The days range from meetings about registering voters in the African-American community versus the Latino community, what are we doing to reach high school students versus college students versus those who aren’t in school at all, what are we doing for the Jewish community, how we’re talking to people of faith about the President’s values—we’re having a meeting today with women’s leaders about the policies the President has been pushing to support women. I’m lucky if I get out of here at 9:00 p.m., but you’re never really off. The one thing about this job is time is always against you. It’s one of the few jobs you have where there’s a very clear end date, so even when you walk out of here you’re never done. But it’s worth it. I’ve been with President Obama for 6 1/2 years now and there’s nothing I’d rather be doing.
Q2. How did you first come to the campaign?
I used to be a sports producer here in Chicago, but I felt I was going to be one of three things, ever since I was little: I was going to be in politics, I was going to be a preacher, or I was going to go into journalism. So I went to school for broadcast journalism, but I felt like I needed to do more. In 2005 I started interning with a state senator, and a woman walked in and said: “If you all don’t help me, I’m going to lose my home.” We helped her, and that was a sign for me that it was the right thing to do—that I needed to be in politics full-time.

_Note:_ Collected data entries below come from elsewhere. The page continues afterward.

-- ==== Sys2Proof/Machine/Waitpkg.lean ====
section
/-! DEFINITION. TPAUSE, UMONITOR and UMWAIT (45_waitpkg.md R380 to R392). Power states are not modelled (10_state.md R72);
when a wait ends is a free value (D11). -/

namespace Sys2Proof.Machine

/-- `M`: IA32_UMWAIT_CONTROL[31:2] << 2 (R386). -/
def umwaitLimit (s : State) : Nat := (s.msr.umwaitControl &&& 0xFFFFFFFC#32).toNat

/-- `instr_deadline`: EDX:EAX (R381). -/
def instrDeadline (s : State) : Nat := ((s.gpr32 rdx) ++ (s.gpr32 rax)).toNat

/-- `using_os_deadline`: there is a limit and T0 + M, not wrapped, is strictly the earlier (R386, D17). -/
def usingOsDeadline (s : State) : Bool :=
  decide (umwaitLimit s ≠ 0) && decide (s.tsc.toNat + umwaitLimit s < instrDeadline s)

/-- `deadline` (R381). -/
def waitDeadline (s : State) : Nat := if usingOsDeadline s then s.tsc.toNat + umwaitLimit s else instrDeadline s

/-- The state when a wait is over: any TSC from now on (R387, R392, D11). -/
def State.wait (s : State) : State := { s with tsc := tscAdvance s.tsc s.anyNat, draws := s.draws + 1 }

/-- CF at the end: the OS limit was in force and T1 lies strictly behind it (R388, R392, D16). -/
def waitCarry (s t : State) : Bool := usingOsDeadline s && decide (waitDeadline s < t.tsc.toNat)

/-- No cause of #UD: LOCK, the feature (R380, R389). -/
def waitpkgLegal (p : Pfx) (s : State) : Bool := !p.forbidden && s.cfg.features.waitpkg

/-- src[31:1] = 0 (R381). -/
def waitSource (s : State) (r : GReg) : Bool := decide ((s.gpr32 r).extractLsb' 1 31 = 0#31)

/-- TPAUSE (R381, R386 to R389, R392). -/
def execTpause (p : Pfx) (r : GReg) (s : State) : Host.Outcome State Fault Refusal :=
  finish do
    check s (waitpkgLegal p s) .ud
    check s (waitSource s r) .gp
    let t := s.wait
    pure (t.setRflags (waitFlags s.rflags (waitCarry s t))).complete

/-- The monitor after UMWAIT: if it was armed it may or may not stay so (R384, D38). -/
def State.afterWait (s : State) : State :=
  match s.monitor with
  | none => s
  | some b => { s with monitor := if s.anyBool then some b else none, draws := s.draws + 1 }

/-- The wait of UMWAIT: where the monitor is not armed it does not wait and is over at the time it started, so that CF is 0
(R385, R393 row 19; 95_test_vectors.md P4; DEDUCED, assumption 38). -/
def State.waitArmed (s : State) : State :=
  match s.monitor with
  | none => s
  | some _ => s.wait

/-- UMWAIT (R385 to R389, R392). -/
def execUmwait (p : Pfx) (r : GReg) (s : State) : Host.Outcome State Fault Refusal :=
  finish do
    check s (waitpkgLegal p s) .ud
    check s (waitSource s r) .gp
    let t := s.waitArmed
    pure (t.afterWait.setRflags (waitFlags s.rflags (waitCarry s t))).complete

/-- The access UMONITOR is checked as: a byte load, whose segment also decides the exception in real-address and
virtual-8086 mode (R382, R390). -/
def Access.monitored : Access := { Access.load with ssInReal := true, ssInV86 := true }

/-- The monitored block of a physical address (R382, D38). -/
def monitorBlock (s : State) (pa : Nat) : Nat := pa / monitorSize s.cfg * monitorSize s.cfg

/-- UMONITOR arms the monitor, or fails to (R382, R384). -/
def State.arm (s : State) (pa : Nat) : State :=
  { s with monitor := if s.anyBool then some (monitorBlock s pa) else none, draws := s.draws + 1 }

/-- UMONITOR: DS unless overridden, whatever the register (R382, R390). -/
def execUmonitor (p : Pfx) (r : GReg) (s : State) : Host.Outcome State Fault Refusal :=
  finish do
    check s (waitpkgLegal p s) .ud
    let (pas, t) ← locate s Access.monitored (effSeg s p .ds) (s.gprAddr (s.addrSize p) r) 1
    pure (t.arm (pas.headD 0)).complete

end Sys2Proof.Machine
end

In January of 2006, I went to D.C. for a one-week training. I met Senator Obama and it changed my life forever. I learned how to run campaigns, and got sent to Michigan to run a few state races. And I was in Iowa the next year, on March 4th, 2007, first day. The President was there for a trip that weekend, and we’ve been going ever since. I went to the White House and directed our African-American and minority-business outreach, but last August it was time to jump back in, and I haven’t looked back.
Q3. What’s your favorite part of your job?
Every day is different, and every day I’m thinking about helping all our communities in different ways. I’m never bored, that’s for sure. And when you go out to the states and see what’s happening on the ground and see how excited people are, it makes everything worth it. The airport and I have become close friends!
Q4. What's the most unexpected part of your job?
Even when you know it’s going to be crazy, it’s crazier than you thought. It’s always changing—always changing.
Q5. Tell us a fun fact about yourself:
When I was younger I was pretty involved in karate. I think I got to an orange belt … it was a long time ago! And this comes to mind, maybe it was foreshadowing: My family is from Jamaica, and my full name is Michael Alexander Blake. Michael comes from Michael Manley, who was arguably the most famous prime minister there, and Alexander comes from Alexander Bustamante, a prominent Jamaican labor leader. So in some ways, it’s fascinating that I took on this name and took on this personality. It was always there.